-- ==== Sys2Proof/Machine/Power.lean ====
section
/-! DEFINITION. The housekeeping round, temperature thresholds, power budgets, the clock ratio and the wear gauges
(R155, R288, R293, R294, R436–R462). Dies are numbered 0–11 for the sites and 12–15 for the field dies. -/
namespace Sys2Proof.Machine

/-! ## Channels (R440, R442) -/

/-- KIND of a channel: 0 temperature, 1 wear, 2 voltage, 3 current (R440, R461). -/
def chKind (c : Nat) : Nat := if c < 302 then 0 else if c < 374 then 1 else if c < 435 then 2 else 3

/-- Temperature code of a whole number of °C (R442). -/
def tcode (c : Nat) : Nat := (c + 64) * 16

/-- A calibrated value: the reading after factory calibration corrected by the user offset (R462). -/
def calValue (c : Nat) (raw off : Int) : Int :=
  match chKind c with
  | 0 => raw + off
  | 2 => raw + 100 * off
  | 3 => raw + raw * off / 10000
  | _ => raw

/-- Limit of a user offset of a KIND (R462). -/
def calLimit (kind : Nat) : Int := if kind = 0 then 48 else if kind = 2 then 100 else if kind = 3 then 200 else 0

/-- Sensors of a die, by channel. -/
def dieSensors (d : Nat) : List Nat :=
  if d < 12 then (List.range 16).map (fun i => 16 * d + i) else (List.range 24).map (fun i => 192 + 24 * (d - 12) + i)

/-- Neighbours of a die sensor in its grid, 4 × 4 or 6 × 4 (R440, R443). -/
def neighbours (c : Nat) : List Nat :=
  let cols := if c < 192 then 4 else 6
  let base := if c < 192 then c / 16 * 16 else 192 + (c - 192) / 24 * 24
  let i := c - base
  let row := i / cols
  let col := i % cols
  ((if row > 0 then [i - cols] else []) ++ (if row < 3 then [i + cols] else []) ++ (if col > 0 then [i - 1] else [])
    ++ (if col + 1 < cols then [i + 1] else [])).map (base + ·)

/-- Insert ascending. -/
def insAsc (x : Int) : List Int → List Int
  | [] => [x]
  | y :: t => if x ≤ y then x :: y :: t else y :: insAsc x t

/-- Median; of an even number, the mean of the middle two, rounded down (log 63). -/
def median (l : List Int) : Option Int :=
  let q := l.foldr insAsc []
  let n := q.length
  if n = 0 then none
  else if n % 2 = 1 then some (q.getD (n / 2) 0)
  else some ((q.getD (n / 2 - 1) 0 + q.getD (n / 2) 0) / 2)

/-- Median of the non-suspect neighbours of a sensor in a set of readings. -/
def nbMedian (vals : Tbl Int) (suspect : List Nat) (c : Nat) : Option Int :=
  median (((neighbours c).filter (fun x => !suspect.contains x)).filterMap (tfind vals))

/-- Calibrated readings of all channels. -/
def PowerState.readings (p : PowerState) : Tbl Int := p.raw.map (fun e => (e.1, calValue e.1 e.2 (tget 0 p.user e.1)))

/-- Identifier of a die. -/
def uidDie (d : Nat) : W32 := if d < 12 then uidSite d else uid 0x01 (d - 12)

/-! ## Cross-checking (R443, R444) -/

/-- Mark a sensor suspect, and log it with its reading and the median. -/
def State.markSuspect (s : State) (c : Nat) (v med : Int) : State :=
  let d := if c < 192 then c / 16 else 12 + (c - 192) / 24
  ({ s with pwr := { s.pwr with suspect := sins c s.pwr.suspect } } : State).logAt 0x0503 (uidDie d) 0 (le 2 c ++ le 2 v.toNat ++ le 2 med.toNat)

EXERCISE OBJECTIVE
For the word "chKind", count the lines of the listing that hold it, and reply with the count by itself.

RESULT OF THIS EXERCISE
2